Bei E-Zigaretten ist die Nutzungsrate von 5,1 % im Jahr 2019 auf 8,7 % im Jahr 2024 gestiegen. Konkret ist die Quote bei Männern von 9,4 % im Jahr 2019 auf 14,8 % und bei Frauen von 1,0 % auf 2,5 % gestiegen. Dieser Aufwärtstrend deutet auf eine wachsende Akzeptanz und Akzeptanz von E-Zigaretten in bestimmten Bevölkerungsgruppen hin, insbesondere bei jüngeren Erwachsenen und einigen Teilen der männlichen Bevölkerung.
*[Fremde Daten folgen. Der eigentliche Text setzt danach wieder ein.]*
-- ==== Sys2Proof/Machine/State.lean ====
section
/-! DEFINITION. The state of a DX8 device as plain data: the regions of its 64 clusters, its memory and caches, the
dispatcher, the links, the tollhouse and the activities that are due; and the state right after bring-up (R445). -/

namespace Sys2Proof.Machine

open Sys2Proof

/-- Why a step can stop. No meaning answers with one: every instruction of the table has an effect in every state. -/
inductive Fault where
  /-- Raised by `step` alone, where the station, queue or port named by the activity in hand holds no word that decodes.
  Safe: the loader's checks (R96) keep such a record out of every resident configuration. -/
  | undecodable (c st : Nat)
  deriving DecidableEq, Repr

/-- Why a step can be refused. -/
inductive Refusal where
  /-- Raised by an arm of `exec` for an instruction without a meaning. Safe: the machine stops. No arm does so. -/
  | notModelled (mnemonic : String)
  deriving DecidableEq, Repr

/-- A token, or a pull request, that waits in a matching store (R30, R33, R39). One that completes the operands of a WADV or of a TAGWR
that writes WAVE leaves its input queue only for the firing (R43, R44): `queued` is the key of that queue. `reply` is the request whose
reply or completion a token carries (R61, R217). -/
structure MatchEntry where
  station : Nat
  port    : Port
  request : Bool
  value   : Value
  tag     : Word
  sticky  : Bool
  spilled : Bool
  queued  : Option Nat := none
  reply   : Option Nat := none
  /-- The fabric cycle in which the token reached its station (R165). -/
  came    : Nat := 0
  /-- The element whose store still holds a token of an instruction that has moved away from it (R55); none for the station's own. -/
  left    : Option Nat := none
  deriving DecidableEq, Repr

/-- The four counts of a context in one cluster (R61). -/
structure Counts where
  flight  : Nat := 0
  credits : Nat := 0
  replies : Nat := 0
  exports : Nat := 0
  deriving DecidableEq, Repr

/-- A wave's record (R42, R170, R221 to R223): block, tag, whether it is open, EXIT firings counted, the own and successor
number of the operation of its chain that issued last, whether its chain has finished, and whether DRAIN closed it (R212).
A region lists its waves in the order in which they opened. -/
structure Wave where
  block    : Nat
  tag      : Word
  isOpen   : Bool := true
  exits    : Nat := 0
  last     : Option (BitVec 5 × BitVec 5) := none
  finished : Bool := false
  drained  : Bool := false
  deriving DecidableEq, Repr

/-- An operation in the wave store buffer or in its station's refusal slot (R225). -/
structure Buffered where
  id      : Nat
  refused : Bool
  deriving DecidableEq, Repr

/-- Atomic operations (R237). -/
inductive AtomicOp where
  | add | mins | maxs | minn | maxn | and | or | xor | xchg | cas | fadd
  deriving DecidableEq, Repr

/-- Quarry operations (R242 to R245). -/
inductive QuarryOp where
  | init | take | takew | give | read | readLocal | pol
  deriving DecidableEq, Repr

/-- Phaser operations (R249, R250). -/
inductive PhaserOp where
  | reg | sig | wait | drop | stat
  deriving DecidableEq, Repr

/-- What a memory request does once it is performed. -/
inductive ReqKind where
  | load
  | store
  | fence
  | mnop
  | pref (dest : BitVec 2)
  | pin (page : Bool)
  | unpin (page : Bool)
  | flush (hbm : Bool)
  | inval (page : Bool)
  | atomic (op : AtomicOp)
  | quarry (op : QuarryOp)
  | phaser (op : PhaserOp)
  | tileLoad (op : Nat)
  | tileStore (op : Nat)
  | streamRead (mo : Nat)
  | descriptor (k : Nat)
  | copyRead (k : Nat)
  | copyWrite (k : Nat)
  | flagWrite
  deriving DecidableEq, Repr

/-- The trap codes (R413). -/
inductive Trap where
  | illegal | badTarget | tileEmpty | align | page | access | deadlock | feature | quarry | brk | trap | machineCheck
  deriving DecidableEq, Repr

/-- Where a request stands: in the store buffer, issued, waiting for a coherence grant or at its home, vault or link,
performed, held at its port by a fault (R218), by a speculation (R388) or withdrawn by a freeze (R375). -/
inductive Stage where
  | buffered
  | issued
  | away
  | performed
  | held (t : Trap)
  | paused
  | withdrawn
  deriving DecidableEq, Repr

/-- What a translation gives: the physical address, the leaf, where the entry stands, and the entries that the walk read, none where a
cached translation served (R315, R319). -/
structure Translation where
  pa     : Nat
  leaf   : Nat
  level  : Nat
  entry  : Nat
  walked : List Nat := []
  deriving DecidableEq, Repr

/-- A memory request (R217): who sent it, what it does, the bytes it names (`va`, `size`) and the scale-plane address of a
tile (`aux`), its operands, its order and scope (R216, R343) and sequence fields (R91), how far its address generator has
come (R410 AGEN) with the bytes it has read (`got`), the lines it awaits, and its reply once performed. -/
structure MemReq where
  id      : Nat
  cluster : Nat
  station : Nat
  tag     : Word
  kind    : ReqKind
  va      : Dword
  size    : Nat := 4
  aux     : Dword := 0
  fmt     : BitVec 4 := 0
  flags   : BitVec 4 := 0
  scope   : BitVec 3 := 3
  a       : Word := 0
  b       : Word := 0
  c       : Word := 0
  data    : List Byte := []
  acquire : Bool := false
  release : Bool := false
  ordered : Bool := false
  silent  : Bool := false
  pred    : BitVec 5 := 0
  own     : BitVec 5 := 0
  succ    : BitVec 5 := 0
  block   : Nat := 0
  rid     : BitVec 16 := 0
  agen    : Nat := 0
  stage   : Stage := .issued
  result  : List Value := []
  waits   : List Nat := []
  got     : List Byte := []
  /-- The answer of another device to the part of the access in hand: the bytes read, or none for a write (R337). -/
  fetched : Option (List Byte) := none
  /-- The base slot that the address is formed with, and the offset to it: a buffered operation forms its address when it issues (R206,
  R214). -/
  slot    : Nat := 0
  off     : Dword := 0
  /-- The translation of the second half of a split access, made before the first half is performed (R336). -/
  second  : Option Translation := none
  /-- The translation that a demand service made in a freeze, with the address it is of: the request is saved as translated (R429). -/
  early   : Option (Nat × Translation) := none
  /-- The vault port that the access in hand has been sent to, by its cluster, with the number that orders what one memory port sends (R326,
  R360). -/
  sent    : Option (Nat × Nat) := none
  deriving DecidableEq, Repr

/-- A tile register (R287, R288, R292): control word, bytes (row r at 128r), scale plane, full bit. -/
structure Tile where
  ctrl  : Word := 0x0000_0FFF#32
  bytes : Bytes := []
  plane : Bytes := []
  full  : Bool := true
  deriving DecidableEq, Repr

/-- An accumulator (R287, R289): control word, bytes in rows one after another, full bit. -/
structure Acc where
  ctrl  : Word := 0x0000_3FFF#32
  bytes : Bytes := []
  full  : Bool := true
  deriving DecidableEq, Repr

/-- What a register operation does (R294 to R305). -/
inductive RegAct where
  | tcfg (w : Word)
  | tld (va scale : Dword) (stride : Word) (scaled : Bool)
  | arm (va scale : Dword) (stride : Word) (port : Nat) (scaled : Bool)
  | tldTok (row : Word) (v : Wide)
  | tst (va scale : Dword) (stride : Word) (scaled : Bool)
  | tstTok (row : Word)
  | tzero
  | tmov
  | ttrn
  | zld (va : Dword) (stride : Word)
  | zst (va : Dword) (stride : Word)
  | zzero
  | zcvt (fmt rnd : BitVec 4)
  | mma (mo : Nat)
  deriving DecidableEq, Repr

/-- A register operation in the tile file's order (R290): the registers it reads and writes, and whether it has begun. -/
structure RegOp where
  id      : Nat
  station : Nat
  tag     : Word
  reads   : List (BitVec 7)
  writes  : List (BitVec 7)
  fe      : Bool
  begun   : Bool
  release : Bool
  acquire : Bool
  act     : RegAct
  agen    : Nat
  /-- The values of ports A and B of the firing, for an event (R410). -/
  a       : Word
  b       : Word
  /-- The fabric cycle in which the operation reached the tile file (R290). -/
  came    : Nat := 0
  deriving DecidableEq, Repr

/-- A control token in an MO's queue (R100, R303), whether an MPAIR station sent it: its station and offsets (R310), and the request
whose reply it carries (R217). -/
structure MoToken where
  word : Word
  tag  : Word
  pair : Option (Nat × BitVec 8)
  reply : Option Nat := none
  deriving DecidableEq, Repr

/-- An MO's operation in flight (R305, R306, R311): token, the shadow accumulator, whether the half waits for its partner,
whether a streamed fault holds it, and the streamed bytes read so far. -/
structure MoRun where
  token   : MoToken
  opId    : Nat
  shadow  : Acc
  partner : Bool
  /-- Z stands restored from the shadow, and the operation is to begin again (R306). -/
  restored : Bool := false
  faulted : Option Trap
  stream  : Bytes
  rows    : Nat
  deriving DecidableEq, Repr

/-- A matrix operator (R303). -/
structure Mo where
  queue : List MoToken := []
  run   : Option MoRun := none
  deriving DecidableEq, Repr

/-- The B-stream slot of a memory port (R296). -/
structure Slot where
  station : Nat
  tag     : Word
  va      : Dword
  scale   : Dword
  stride  : Word
  ctrl    : Word
  deriving DecidableEq, Repr

/-- A sequencer expansion in progress (R309). -/
structure Expansion where
  id       : Nat
  station  : Nat
  template : Word
  step     : Word
  tag      : Word
  next     : Nat
  deriving DecidableEq, Repr

/-- A JOIN round of one station and tag (R252, R253): the group and count it began with, the local arrivals folded and their part,
the parts of other clusters, whether parts disagreed, and the groups whose clusters have been told so. -/
structure Round where
  station : Nat
  tag     : Word
  group   : BitVec 10
  count   : BitVec 16
  seen    : Nat
  part    : Word
  parts   : List (Nat × Word)
  bad     : Bool
  told    : List (BitVec 10) := []
  deriving DecidableEq, Repr

/-- Template states (R254, R257). -/
inductive CopyState where
  | idle | armed | busy | error
  deriving DecidableEq, Repr

/-- A copy in flight (R256, R258): its trigger, its own descriptor, the element reached, the saturations counted and the number of
its request. -/
structure CopyRun where
  index : Word
  tag   : Word
  desc  : Wide
  next  : Nat
  sat   : Nat
  req   : Nat
  deriving DecidableEq, Repr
Die Gesundheitsumfrage 2024 in Südkorea zeigt ein differenziertes Bild des Tabak- und E-{1}}-Konsums. Während die Gesamtrate des Tabakkonsums leicht zugenommen hat, sinkt die Quote des regelmäßigen Rauchens bei Männern weiter, während sie bei Frauen leicht ansteigt. Darüber hinaus spiegelt der deutliche Anstieg des E-{4}}-Konsums die zunehmende Präsenz alternativer Tabakprodukte auf dem südkoreanischen Markt wider. Diese Erkenntnisse sind von entscheidender Bedeutung für die Entwicklung wirksamerer öffentlicher Gesundheitspolitiken und Strategien zur Tabakkontrolle, die darauf abzielen, die Prävalenz des Rauchens zu verringern und die damit verbundenen Gesundheitsrisiken zu mindern.